An Encyclopaedia on Chinese History and Literature

Shuwang benji 蜀王本紀

Oct 6, 2013 © Ulrich Theobald

Shuwang benji 蜀王本紀 "Biographies of the Kings of Shu", also called Shu benji 蜀本紀 or Shuji 蜀記, is a chronicle of the ancient state of Shu 蜀 in the region of modern Sichuan. The book was compiled by the late Former Han-period 前漢 (206 BCE-8 CE) philosopher and writer Yang Xiong 揚雄 (53 BCE-18 CE).

According to the imperial bibliography Jingjizhi 經籍志 in the official dynastic history Suishu 隋書 the Shuwang benji was only 1-juan long. In the bibliographies in the Suishu, Jiutangshu 舊唐書 and Xintangshu 新唐書 the book was classified as a geographic treatise.

It was already lost during the Song period 宋 (960-1279), but fragments of it are quoted in Zeng Zao's 曾慥 series Leishuo 類說, yet it must be assumed that not all of these paragraphs are identical to the original book. The Qing-period 清 (1644-1911) scholar Wang Mo 王謨 (jinshi degree 1778) collected fragments of it, to be found in his geographic collection Han-Tang dili shuchao 漢唐地理書抄. Similar projects were carried out by Hong Yixuan 洪頤煊 (1765-1833) (Jingdian jilin 經典集林), Yan Kejun 嚴可均 (Quanhanwen 全漢文, as part of the collection Quan shanggu sandai Qin Han Sanguo Liuchao wen 全上古三代秦漢三國六朝文, part Quanhanwen 全漢文) and Wang Renjun 王仁俊 (1866-1913) (Yuhan shanfang jiyi shu bubian 玉函山房輯佚書補編). There are also six paragraphs of obscure origin (probably not Yang Xiong's book) quoted in Zeng Zao's Leishuo.

The Shuwang benji is a chronicle, but contains a lot of material that belongs rather to the genre of fiction than to historiography. It narrates the history of the ancient kings Can Cong 蠶叢, Bo Guan 柏灌 (or Bo Huo 柏濩), Yu Fu 魚鳧, Wang Di 望帝 and Kai Ming 開明. Most interesting are the stories about the last two kings. The god Du Yu 杜宇 once descended from Heaven, married Lady Li 利 who had been born in a well, and made himself king of Shu, with the title Wang Di.

There was a man in central China called Bie Ling 鱉靈 who died and was reborn in Shu. He then met Emperor Wang and was appointed his counsellor. In this function he tamed the floods (like Yu the Great) and so pushed away the inundations. The king ordered Bie Ling to control the waters, which he effectfully did, like in northern China Yu the Great 大禹, but with the help of a stone rhino (shi xi 石犀) that served to control the water spirits. There is also the story how five strong men (wu ding li shi 五丁力士) dug canals to regularize the floods coming from the mountains. The king of Shu once married the "spirit of the mountains" (shan zhi jing 山之精) that transformed into a beautiful girl.

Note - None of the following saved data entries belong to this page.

/-- A store of an agent has its place in program order. -/
def State.tookPlace (s : State) (a : Acc) : State := if isTile a.place then s.modPlace a.place fun t => { t with order := t.order + 1 } else s
/-- A store to a line would be held, and there is no room for it (R43). -/
def State.noRoomFor (s : State) (a : Acc) (k : LineKey) : Bool :=
  (s.holdRoom (s.homeDie k) a.vf).isNone && ((s.heldOf k).isSome || match (s.verdict a.asid k).2 with
    | .ok _ e => !bit e 53
    | _ => true)
/-- Stores of a queue wait in an L1 for room to be held: the queue holds (R43). -/
def State.queueBlocked (s : State) (t q : Nat) : Bool :=
  !s.holdWait.isEmpty && (s.wLines t).any fun l => l.pend.any fun p =>
    p.prov.queue == some q && s.holdWait.contains p.prov.vf &&
      s.noRoomFor ⟨t, p.prov.asid, p.prov.vf, p.prov.ctx, some q, p.prov.seq⟩ l.key
/-- A store of masked bits of one line through the L1 (R54); an L1 holds 32 lines in W, and a context of a function whose
held writes have no room parks at a miss; an engine write that has none waits at its engine (R43). -/
def l1Write (a : Acc) (k : LineKey) (mask data : Line) (oc scope : Nat) (rel : Bool) (seq : Nat) : M Unit := do
  modify fun s => s.touch k none
  let s ← get
  let l := s.l1 a.place k
  if a.queue.isSome && l.st ≠ .m && s.noRoomFor a k then
    set (s.holdBlocked a.vf)
    throw .stall
  if l.pend.isEmpty && l.st ≠ .m then
    if l.st = .i && s.holdWait.contains a.vf && a.queue.isNone then
      set { s with fenceMask := fdel a.ctx s.fenceMask, lateLine := fdel a.ctx s.lateLine, lateHeld := fdel a.ctx s.lateHeld }
      throw (.park 2 ((s.held.find? fun h => h.vf == a.vf).map (·.fid) |>.getD 0))
    waitFor ((s.wLines a.place).length < 32)
    l1Room a.place k
    if l.st = .i then modify fun s => s.count a.place 0x008 1
  let s ← get
  let t := s.place a.place
  let p : Pend := ⟨mask, data, oc, scope, rel, t.order, a.prov seq (2 ^ oc) t.order⟩
  let s := s.tookPlace a
  set ((s.setL1 a.place { s.l1 a.place k with pend := (s.l1 a.place k).pend ++ [p] }).mergeAll a.place)

/-- The line data whose bytes from `off` are `bs`. -/
def placeBytes (off : Nat) (bs : List Byte) : Line := BitVec.ofNat 1024 (numOf bs * 2 ^ (8 * off))
/-- Store bytes that may span lines. -/
def writeL1 (a : Acc) (va : Nat) (bs : List Byte) (oc scope : Nat) (rel : Bool) (seq : Nat) : M Unit := do
  let s ← get
  let _ ← (spanLines va bs.length).foldlM (fun (rest : List Byte) (lva, off, m) => do
    l1Write a (s.keyOf a.asid lva) (byteMask off m) (placeBytes off (rest.take m)) oc scope rel seq
    return rest.drop m) bs
  return ()

/-- A write merged at the home partition, every copy gone first (R55, R64, R129); refused, it is held,
and it waits when there is no room. `noSa`: that of an atomic, which takes no host ownership of a host line (R73). -/
def homeMergeBy (noSa : Bool) (a : Acc) (k : LineKey) (mask data : Line) : M Unit := do
  modify fun s => s.touch k none
  waitFor ((← get).lineQuiet k && !(← get).closed k)
  needHome k
  let s ← get
  let p := a.prov a.seq (2 ^ 15) (s.place a.place).order
  let refuse (s : State) (v : Verdict) : M Unit :=
    match s.holdNew k mask data (mergeProv [] (secsOf mask) 0 p) v with
    | some s => set (s.tookPlace a)
    | none => do
      set (s.holdBlocked a.vf)
      throw .stall
  if (s.heldOf k).isSome then refuse s .unmapped
  else
    let (s, v) := s.verdict a.asid k
    match v with
    | .ok pa e =>
      if bit e 53 then
        set s
        hostAgree k pa true noSa
        let s ← get
        let shared := noSa && inT3 pa && (s.hostSt pa == .s || s.hostSt pa == .e)
        let hit := (s.homeLine k).any fun h => h.valid = 15
        let s := (s.revoke k none true).1
        let (s, h) := s.fillHome k pa
        let s := (s.event (s.homeDie k) (if hit then 0x01 else 0x02) a.vf 1).flits (dieOf a.place) (s.homeDie k) 1 a.vf
        let secs := secsOf mask
        set (((s.setHome { h with data := blend mask h.data data, dirty := h.dirty ||| secs, prov := mergeProv h.prov secs h.dirty p
                                  noSa := h.noSa || shared }).modGran
          k.asid k.va fun p => { p with dirty := true }).passOn k |>.tookPlace a)
      else refuse s v
    | v => refuse s v
def homeMerge (a : Acc) (k : LineKey) (mask data : Line) : M Unit := homeMergeBy false a k mask data
def writeHome (a : Acc) (va : Nat) (bs : List Byte) : M Unit := do
  let s ← get
  let _ ← (spanLines va bs.length).foldlM (fun (rest : List Byte) (lva, off, m) => do
    homeMerge a (s.keyOf a.asid lva) (byteMask off m) (placeBytes off (rest.take m))
    return rest.drop m) bs
  return ()

/-- Own a line in the L1 for an atomic or CDROP (R56): the grant is taken at once. -/
def l1Own (a : Acc) (k : LineKey) (noSa : Bool) : M Unit := do
  modify fun s => s.touch k none
  let s ← get
  waitFor (s.l1 a.place k).pend.isEmpty
  if (s.l1 a.place k).st ≠ .m then
    l1Room a.place k
    let miss := (s.l1 a.place k).st = .i
    let g ← dirOwn a k true noSa
    modify fun s => (s.install a.place k g).count a.place 0x008 (if miss then 1 else 0)
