-- ==== Sys2Proof/Machine/Record.lean ====
section
/-! DEFINITION. Recording and replay of a context's inputs (R421 to R423). -/
namespace Sys2Proof.Machine

/-- Registers of recording slot `k` of function `f`. -/
def recReg (f k o : Nat) : Nat := fnReg f (0x2000 + 0x40 * k + o)
def State.recN (s : State) (f k : Nat) : Nat := s.regBits (recReg f k 0x10) 4 0
def State.recMode (s : State) (f k : Nat) : Nat := s.regBits (recReg f k 0x10) 9 8
def State.recUsed (s : State) (f k : Nat) : Nat := s.regN (recReg f k 0x18) - s.regN (recReg f k 0x20)
/-- Slots of a context that are enabled and have begun. -/
def State.recSlotsOf (s : State) (c : Nat) : List Nat :=
  let f := s.ctxVf c
  (range 0 4).filter fun k =>
    fget false s.recSlots (4 * f + k) && bit (s.regN (recReg f k 0)) 16 && s.regBits (recReg f k 0) 15 0 = c &&
      12 ≤ s.recN f k && s.recN f k ≤ 30
def State.recording (s : State) (c : Nat) : List Nat := (s.recSlotsOf c).filter fun k => s.recMode (s.ctxVf c) k < 2
def State.replaying (s : State) (c : Nat) : Option Nat := (s.recSlotsOf c).find? fun k => s.recMode (s.ctxVf c) k = 2

/-- INSTR of a context: the stored word, and what its tile has counted since load (R419). -/
def State.instrs (s : State) (c t : Nat) : Nat :=
  let stored := match s.vaPa (s.ctxAsid c) (s.ctxd c 503 448) with
    | some pa => numOf (s.readPa pa 8).2
    | none => 0
  stored + (if s.runs t c then fget 0 (s.place t).cnt 0 else 0)
/-- Write bytes at a position of the log's byte ring. -/
def State.recBytes (s : State) (c base n pos : Nat) (bs : List Byte) : State :=
  let o := pos % 2 ^ n
  let first := bs.take (2 ^ n - o)
  let s := (s.putVa (s.ctxAsid c) (base + o) first).getD s
  if first.length = bs.length then s else (s.putVa (s.ctxAsid c) base (bs.drop first.length)).getD s
/-- One entry: the head of R421 and the padded payload. -/
def State.recEntry (s : State) (c t k kind addr aux : Nat) (payload : List Byte) : State :=
  let f := s.ctxVf c
  let prod := s.regN (recReg f k 0x18)
  let head := s.tick % 2 ^ 64 * 2 ^ 192 + s.instrs c t % 2 ^ 64 * 2 ^ 128 + addr % 2 ^ 56 * 2 ^ 72 + payload.length % 2 ^ 16 * 2 ^ 56 +
    kind * 2 ^ 48 + aux % 2 ^ 32 * 2 ^ 16
  let bs := bytesOf 32 head ++ payload ++ List.replicate ((32 - payload.length % 32) % 32) 0
  (s.recBytes c (s.regN (recReg f k 8)) (s.recN f k) prod bs).setReg (recReg f k 0x18) (BitVec.ofNat 64 (prod + bs.length))
/-- Bytes an entry takes. -/
def entrySize (n : Nat) : Nat := 32 + (n + 31) / 32 * 32
/-- The horizon ends a recording (R422). -/
def State.horizonAt (s : State) (c t k : Nat) : State :=
  let f := s.ctxVf c
  let s := s.recEntry c t k 6 0 0 []
  let s := { (s.setReg (recReg f k 0x28) (BitVec.ofNat 64 s.tick)).setRegBits (recReg f k 0) 16 16 0 with recSlots := fdel (4 * f + k) s.recSlots }
  s.trace (dieOf t) 0x08 0 k (s.instrs c t) c t f
/-- Log an input of the context on a tile in one slot, as its mode says when the entry does not fit: in the STALL mode `held`
inputs wait, and `none` says so; others go to the reserve, and the tile waits until space frees (R422). -/
def State.logSlot (s : State) (c t k kind addr aux : Nat) (payload : List Byte) (held : Bool) : Option State :=
  let f := s.ctxVf c
  let room := 2 ^ s.recN f k - s.recUsed f k
  let size := entrySize payload.length
  if size + 64 ≤ room then some (s.recEntry c t k kind addr aux payload)
  else if s.recMode f k = 0 || (!held && room < size + 32) then some (s.horizonAt c t k)
  else if held then none
  else
    let s := s.recEntry c t k kind addr aux payload
    some (if s.runs t c then s.modPlace t fun p => { p with recWait := true } else s)
/-- Log it in every slot that records the context. -/
def State.logInput (s : State) (c t kind addr aux : Nat) (payload : List Byte) (held : Bool) : Option State :=
  (s.recording c).foldl (fun (acc : Option State) k => acc.bind fun s => s.logSlot c t k kind addr aux payload held) (some s)
/-- A host write merged into a line of an address space is an input of every context that records there (R421). -/
def State.recordHost (s : State) (asid : Option Nat) (va : Nat) (bs : List Byte) : State :=
  s.recSlots.foldl (fun s (key, _) =>
    let c := s.regBits (recReg (key / 4) (key % 4) 0) 15 0
    if s.recMode (key / 4) (key % 4) < 2 && (asid.isNone || asid == some (s.ctxAsid c)) && (s.recording c).contains (key % 4) then
      (s.logInput c ((s.places.find? fun e => s.runs e.1 c).map (·.1) |>.getD 0) 5 va 0 bs false).getD s
    else s) s
/-- A context that replays has this address space: real host writes wait (R423). -/
def State.replaysIn (s : State) (asid : Option Nat) : Bool :=
  s.places.any fun e => e.1 < 512 && e.2.step.isSome && some e.2.asid == asid && (s.replaying e.2.ctx).isSome
/-- Bytes of a log at a position. -/
def State.recRead (s : State) (c f k pos n : Nat) : List Byte :=
  let base := s.regN (recReg f k 8)
  let o := pos % 2 ^ s.recN f k
  let first := min n (2 ^ s.recN f k - o)
  [(base + o, first), (base, n - first)].flatMap fun (va, n) => (spanLines va n).flatMap fun (lva, off, m) =>
    match s.vaPa (s.ctxAsid c) (lva + off) with
    | some pa => (s.readPa pa m).2
    | none => List.replicate m 0
/-- The next entry of a replayed log: head and payload. -/
def State.replayHead (s : State) (c f k : Nat) : Option (Nat × List Byte) :=
  if s.recUsed f k = 0 then none
  else
    let pos := s.regN (recReg f k 0x20)
    let head := numOf (s.recRead c f k pos 32)
    some (head, s.recRead c f k (pos + 32) (bits head 71 56))
/-- Pass over the next entry. -/
def State.replayTake (s : State) (f k len : Nat) : State :=
  s.setReg (recReg f k 0x20) (BitVec.ofNat 64 (s.regN (recReg f k 0x20) + entrySize len))

/-- A replay passes over the START entry (R423). -/
def State.replayBegin (s : State) (c f k : Nat) : State :=
  match s.replayHead c f k with
  | some (h, bs) => if bits h 55 48 = 0 then s.replayTake f k bs.length else s
  | none => s
/-- Recording begins at the switch-in after EN is set, with no horizon yet (R421). -/
def State.beginRecording (s : State) (c t : Nat) : State :=
  let f := s.ctxVf c
  (range 0 4).foldl (fun s k =>
    if bit (s.regN (recReg f k 0)) 16 && s.regBits (recReg f k 0) 15 0 = c && !fget false s.recSlots (4 * f + k) && s.recMode f k ≠ 3 then
      let s := { s with recSlots := fput (4 * f + k) true s.recSlots }
      if s.recMode f k = 2 then s.replayBegin c f k
      else
        let s := s.setReg (recReg f k 0x28) 0
        (s.logSlot c t k 0 0 0 [] false).getD s
    else s) s

/-- In the STALL mode the CC of a tile issues nothing and its engines start nothing until an entry of a value fits (R422). -/
def State.recFull (s : State) (t : Nat) : Bool :=
  (s.place t).recWait && (s.recording (s.place t).ctx).any fun k =>
    s.recMode (s.ctxVf (s.place t).ctx) k = 1 && s.recUsed (s.ctxVf (s.place t).ctx) k + entrySize 8 + 64 > 2 ^ s.recN (s.ctxVf (s.place t).ctx) k

/-- An input of the log that takes effect by itself is due at a tile: INSTR has reached its ICOUNT (R423). -/
def State.inputDue (s : State) (t : Nat) : Bool :=
  match s.replaying (s.place t).ctx with
  | none => false
  | some k => match s.replayHead (s.place t).ctx (s.ctxVf (s.place t).ctx) k with
    | none => false
    | some (h, _) => 2 ≤ bits h 55 48 && bits h 55 48 ≤ 5 && bits h 191 128 ≤ s.instrs (s.place t).ctx t
/-- The value that a read of the tick returns (`kind` 1), or that a promise takes at a copy's start (2), logged or replayed.
A replayed promise comes from the log by itself, and stands as not started before; a tick that the log does not give at
this INSTR is the real one: such a run has no defined relation to the recording (R423). -/
def loggedValue (kind aux : Nat) (v : Word) : M Word := do
  let s ← get
  let t := s.here
  if isTile s.cur && t.step.isSome then
    match s.replaying t.ctx with
    | some k =>
      if kind = 2 then return BitVec.ofNat 64 (fget (2 ^ 64 - 2) t.promised aux)
      else match s.replayHead t.ctx (s.ctxVf t.ctx) k with
      | some (h, bs) =>
        if bits h 55 48 = kind && bits h 191 128 = s.instrs t.ctx s.cur then
          set (s.replayTake (s.ctxVf t.ctx) k bs.length)
          return BitVec.ofNat 64 (numOf bs)
        else return v
      | none => return v
    | none =>
      match s.logInput t.ctx s.cur kind 0 aux (bytesOf 8 v.toNat) true with
      | some s => set (s.modHere fun t => { t with recWait := false })
      | none => do
        onHere fun t => { t with recWait := true }
        throw .stall
      return v
  else return v

end Sys2Proof.Machine
end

The Shuwang benji also quoted the story how the Daoist master Laozi 老子, when attempting to leave China, the commander of the pass (Guanyinzi 闕尹子) persuaded him to travel to Chengdu 成都, the capital of Shu, where Laozi was said to find Guanyinzi again in the front of a sheep butcher's shop (qingyangsi 青羊肆, today the place of a famous temple, the Qingyanggong 青羊宮).

The book also tells the story how the five strong men (wu ding li shi 五丁力士) opened the way to Shu across the Qinling Range 秦嶺.

Later authors criticized the Shuwang benji as a collection of phantastic stories that had nothing to do with history, like Bie Ling's ascendance to the Western Heaven, the transformation of Du Yu's soul to a cuckoo (juan 鵑), or the story of the stone rhino (shixi 石犀, or stone oxen, shiniu 石牛) as a magical tool to master the floods. The King of Shu was also said to have married a girl that was a substantiation of the spirit of the mountains (shan zhi jing 山之精). A lot of these stories were later quoted by Chang Qu 常璩 (c. 291-361) in his geography Huayang guo zhi 華陽國志.

The richness of these myths shows that the culture of Shu differed widely from that of the states of the Central Plain. People during the Han period became very interested in this type of semi-historical narratives and started collecting them. The story of Li Bing's 李冰 administering the rivers by fighting with the River God of the Yangtze 江神 is also to be found in Ying Shao's 應劭 (c. 200 CE) encyclopaedia Fengsu tongyi 風俗通義, and in Li Shangyin's 李商隱 (813-c. 858) poem Jinse 錦瑟 from the Tang period 唐 (618-907), where the story of the transformation of Emperor Wang's soul to a cockoo is retold.